» Exercise brief
Repeat the lines below exactly as written, please, from the line with "k, Reg.HST_CH_MERGED k])" to the line with "[Reg.DSP_FLOW_CFG_WIN_MAX f, Reg.DSP_FLOW_CFG_THREAD_BASE", both lines included, and no others.

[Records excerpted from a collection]
/-- Stored fields of block 0x1 (CLK), those of selected objects by the select register. -/
def clkFields (_ : State) (_ : Nat) : List Fld :=
  [Reg.CLK_SRC_STATUS_REFCLK_PRESENT, Reg.CLK_SRC_STATUS_REFCLK_FREQ, Reg.CLK_SRC_STATUS_XTAL32_OK,
     Reg.CLK_SRC_STATUS_XTAL32_FALLBACK, Reg.CLK_SRC_STATUS_PLL_CORE_LOCK, Reg.CLK_SRC_STATUS_PLL_ADC_LOCK,
     Reg.CLK_SRC_STATUS_PLL_SERDES_LOCK, Reg.CLK_SRC_STATUS_CORE_ON_RC4M, Reg.CLK_FAULT_REFCLK_LOST,
     Reg.CLK_FAULT_XTAL32_LOST, Reg.CLK_FAULT_PLL_CORE_UNLOCK, Reg.CLK_FAULT_PLL_ADC_UNLOCK,
     Reg.CLK_FAULT_PLL_SERDES_UNLOCK, Reg.CLK_FAULT_PFAIL_SEEN, Reg.CLK_FAULT_BOD_RESET, Reg.CLK_FAULT_RAIL_TIMEOUT,
     Reg.CLK_FAULT_THERM_WARN, Reg.CLK_FAULT_THERM_CRIT, Reg.CLK_FAULT_THERM_CUT, Reg.CLK_FAULT_REFCLK_BAD_FREQ,
     Reg.CLK_XTAL32_CFG_LOAD_CAP, Reg.CLK_XTAL32_CFG_DRIVE, Reg.CLK_XTAL32_CFG_BYPASS, Reg.CLK_XTAL32_CFG_BYPASS_ACTIVE,
     Reg.CLK_RAIL_STATUS_RAIL_OK, Reg.CLK_RAIL_STATUS_VBAT_OK, Reg.CLK_TEMP_TJ_NOW, Reg.CLK_TEMP_TJ_MAX,
     Reg.CLK_THERM_CFG_WARN_LEVEL, Reg.CLK_PFAIL_COUNT, Reg.CLK_MODE_STATUS_IN_TRANSIT,
     Reg.CLK_MODE_STATUS_TWIN_CONFIGURED, Reg.CLK_MODE_REQ_TARGET, Reg.CLK_MODE_RESULT_STATUS, Reg.CLK_MODE_RESULT_TARGET,
     Reg.CLK_RESET_CAUSE_POWER_ON, Reg.CLK_RESET_CAUSE_SYS_RST, Reg.CLK_RESET_CAUSE_BOD,
     Reg.CLK_RESET_CAUSE_PFAIL_RESTART, Reg.CLK_RESET_CAUSE_HOST_RESTART, Reg.CLK_RESET_CAUSE_UPDATE_RESTART,
     Reg.CLK_RESET_CAUSE_WAKE, Reg.CLK_RESET_CAUSE_THERM_CUT, Reg.CLK_LAST_MODE_LAST_MODE, Reg.CLK_LAST_MODE_PFAIL_STAGE,
     Reg.CLK_LAST_MODE_FLUSH_INCOMPLETE, Reg.CLK_WAKE_CFG_WAKE_IN0_EN, Reg.CLK_WAKE_CFG_WAKE_IN0_POL,
     Reg.CLK_WAKE_CFG_WAKE_IN1_EN, Reg.CLK_WAKE_CFG_WAKE_IN1_POL, Reg.CLK_WAKE_CFG_THERM_AUTO, Reg.CLK_WAKE_CFG_DORMER_EN,
     Reg.CLK_WAKE_CFG_PFAIL_AUTO, Reg.CLK_WAKE_TIMER_SECONDS, Reg.CLK_WAKE_COMMIT_RESULT, Reg.CLK_WAKE_CAUSE_WAKE_IN0,
     Reg.CLK_WAKE_CAUSE_WAKE_IN1, Reg.CLK_WAKE_CAUSE_TIMER, Reg.CLK_WAKE_CAUSE_DORMER_RULE,
     Reg.CLK_WAKE_CAUSE_PFAIL_CLEAR, Reg.CLK_WAKE_CAUSE_THERM_CLEAR, Reg.CLK_WAKE_CAUSE_RULE_ID,
     Reg.CLK_PDOWN_CFG_DRAIN_TIMEOUT, Reg.CLK_ADMIT_STATUS_LAN_ADMITTED, Reg.CLK_ADMIT_STATUS_BEACON_ON,
     Reg.CLK_ADMIT_STATUS_BOOT_DONE, Reg.CLK_ADMIT_STATUS_PTP_ACCEPT, Reg.CLK_ADMIT_STATUS_TABLES_COMMITTED,
     Reg.CLK_ADMIT_DROP_A, Reg.CLK_ADMIT_DROP_B]

/-- Stored fields of block 0x2 (HRE), those of selected objects by the select register. -/
def hreFields (s : State) (off : Nat) : List Fld :=
  let ring := s.rd Reg.HRE_RING_SEL_RING
  [Reg.HRE_STATUS_LINK_UP, Reg.HRE_STATUS_HOST_PRESENT, Reg.HRE_STATUS_CLAIMED, Reg.HRE_STATUS_BOOT_CAP,
     Reg.HRE_STATUS_LINK_SPEED, Reg.HRE_STATUS_LINK_WIDTH, Reg.HRE_FAULT_HOST_LOST, Reg.HRE_FAULT_LINK_DOWN,
     Reg.HRE_FAULT_RING_HALTED, Reg.HRE_FAULT_STALE_DB, Reg.HRE_FAULT_DB_READ_ERR, Reg.HRE_FAULT_EVENT_LOST,
     Reg.HRE_FAULT_ABANDONED, Reg.HRE_FAULT_BAD_ACCESS, Reg.HRE_DB_BASE_ADDR, Reg.HRE_SH_BASE_ADDR,
     Reg.HRE_HOST_CFG_SESSION, Reg.HRE_HOST_CFG_HOST_LOSS_HOLD, Reg.HRE_POLL_CFG_POLL_PERIOD,
     Reg.HRE_POLL_CFG_HOST_TIMEOUT, Reg.HRE_HOST_COMMIT_RESULT, Reg.HRE_RING_SEL_RING, Reg.HRE_STALE_DB_COUNT,
     Reg.HRE_ABANDONED_COUNT, Reg.HRE_DB_READ_ERR_COUNT]
    ++ [Reg.HRE_RING_BASE_ADDR ring, Reg.HRE_RING_CFG_TYPE ring, Reg.HRE_RING_CFG_SIZE_LOG2 ring, Reg.HRE_RING_CFG_BIND ring,
       Reg.HRE_RING_CFG_VECTOR ring, Reg.HRE_RING_CFG_ENABLE ring, Reg.HRE_RING_CREDIT_ALLOT ring,
       Reg.HRE_RING_IRQ_COAL_COUNT ring, Reg.HRE_RING_IRQ_COAL_TIME ring, Reg.HRE_RING_COMMIT_RESULT ring,
       Reg.HRE_RING_NOCREDIT ring, Reg.HRE_RING_UNFETCHED ring, Reg.HRE_RING_LOST ring]
    ++ (List.range 16).map Reg.MSIX_PENDING
    ++ famAt 0x20080 4 16 off (fun k => [Reg.HRE_VEC_GAP_MIN_GAP k])
    ++ famAt 0x28000 16 16 off (fun k => [Reg.MSIX_ADDR_LO k, Reg.MSIX_ADDR_HI k, Reg.MSIX_DATA k, Reg.MSIX_MASK k])

/-- Stored fields of block 0x3 (CHU), those of selected objects by the select register. -/
def chuFields (s : State) (_ : Nat) : List Fld :=
  let c := s.rd Reg.CHU_SEL_CHUTE
  [Reg.CHU_SEL_CHUTE, Reg.CHU_FAULT_UNCORR, Reg.CHU_FAULT_SAT, Reg.CHU_FAULT_HOST_WRITE]
    ++ [Reg.CHU_CFG_ALLOT c, Reg.CHU_CFG_PKT_MAX c, Reg.CHU_CFG_ENABLE c, Reg.CHU_COMMIT_RESULT c, Reg.CHU_STATUS_CNT_SAT c,
       Reg.CHU_NOCREDIT c, Reg.CHU_OVERSIZE c, Reg.CHU_ABORTED c, Reg.CHU_BAD_LENGTH c, Reg.CHU_DROP_REST c,
       Reg.CHU_CORRECTED c, Reg.CHU_UNCORRECTED c, Reg.CHU_DISCARDED c]

/-- Stored fields of block 0x4 (HST), those of selected objects by the select register. -/
def hstFields (s : State) (off : Nat) : List Fld :=
  let ch := s.rd Reg.HST_SEL_CHANNEL
  [Reg.HST_FAULT_HALT, Reg.HST_FAULT_UNCORR, Reg.HST_FAULT_HOST_WRITE, Reg.HST_FAULT_CTRL_REFUSED,
     Reg.HST_FAULT_CNT_SAT, Reg.HST_SEL_CHANNEL]
    ++ [Reg.HST_CH_CFG_PROG_LEN ch, Reg.HST_CH_CFG_COMPL_MODE ch, Reg.HST_CH_CFG_RETRY_MAX ch, Reg.HST_CH_CFG_ARB_PRIO ch,
       Reg.HST_CH_COMMIT_RESULT ch, Reg.HST_CH_COMMIT_BAD_INDEX ch]
    ++ famAt 0x40040 4 8 off (fun k => [Reg.HST_TICK_PERIOD k])
    ++ famAt 0x40100 16 32 off (fun k => [Reg.HST_CH_RETRY k, Reg.HST_CH_MERGED k])

/-- Stored fields of block 0x5 (DSP), those of selected objects by the select register. -/
def dspFields (s : State) (off : Nat) : List Fld :=
  let t := s.rd Reg.DSP_THR_SEL
  let f := s.rd Reg.DSP_FLOW_SEL
  [Reg.DSP_FAULT_HOST_WRITE, Reg.DSP_FAULT_CNT_SAT, Reg.DSP_FAULT_STALL, Reg.DSP_THR_SEL, Reg.DSP_FLOW_SEL,
     Reg.DSP_WAKE_MERGED, Reg.DSP_WAKE_UNMAPPED, Reg.DSP_OBS_CTRL_LOAD_WINDOW]
    ++ [Reg.DSP_THR_CFG_PRIO t, Reg.DSP_THR_CFG_AFFINITY t, Reg.DSP_THR_CFG_ENABLE t, Reg.DSP_THR_COMMIT_RESULT t]
    ++ [Reg.DSP_FLOW_CFG_WIN_MAX f, Reg.DSP_FLOW_CFG_THREAD_BASE f, Reg.DSP_FLOW_CFG_POOL f, Reg.DSP_FLOW_CFG_ENABLE f,
       Reg.DSP_FLOW_COMMIT_RESULT f, Reg.DSP_FLOW_ADMITTED f, Reg.DSP_FLOW_RELEASED f, Reg.DSP_FLOW_STALL f,
       Reg.DSP_FLOW_DISCARD f]
    ++ famAt 0x50100 4 9 off (fun k => [Reg.DSP_CORE_CFG k])
    ++ famAt 0x50800 4 256 off (fun k => [Reg.DSP_WAKE_MAP k])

» Answer box
    ++ famAt 0x40100 16 32 off (fun k => [Reg.HST_CH_RETRY k, Reg.HST_CH_MERGED k])

/-- Stored fields of block 0x5 (DSP), those of selected objects by the select register. -/
def dspFields (s : State) (off : Nat) : List Fld :=
  let t := s.rd Reg.DSP_THR_SEL
  let f := s.rd Reg.DSP_FLOW_SEL
  [Reg.DSP_FAULT_HOST_WRITE, Reg.DSP_FAULT_CNT_SAT, Reg.DSP_FAULT_STALL, Reg.DSP_THR_SEL, Reg.DSP_FLOW_SEL,
     Reg.DSP_WAKE_MERGED, Reg.DSP_WAKE_UNMAPPED, Reg.DSP_OBS_CTRL_LOAD_WINDOW]
    ++ [Reg.DSP_THR_CFG_PRIO t, Reg.DSP_THR_CFG_AFFINITY t, Reg.DSP_THR_CFG_ENABLE t, Reg.DSP_THR_COMMIT_RESULT t]
    ++ [Reg.DSP_FLOW_CFG_WIN_MAX f, Reg.DSP_FLOW_CFG_THREAD_BASE f, Reg.DSP_FLOW_CFG_POOL f, Reg.DSP_FLOW_CFG_ENABLE f,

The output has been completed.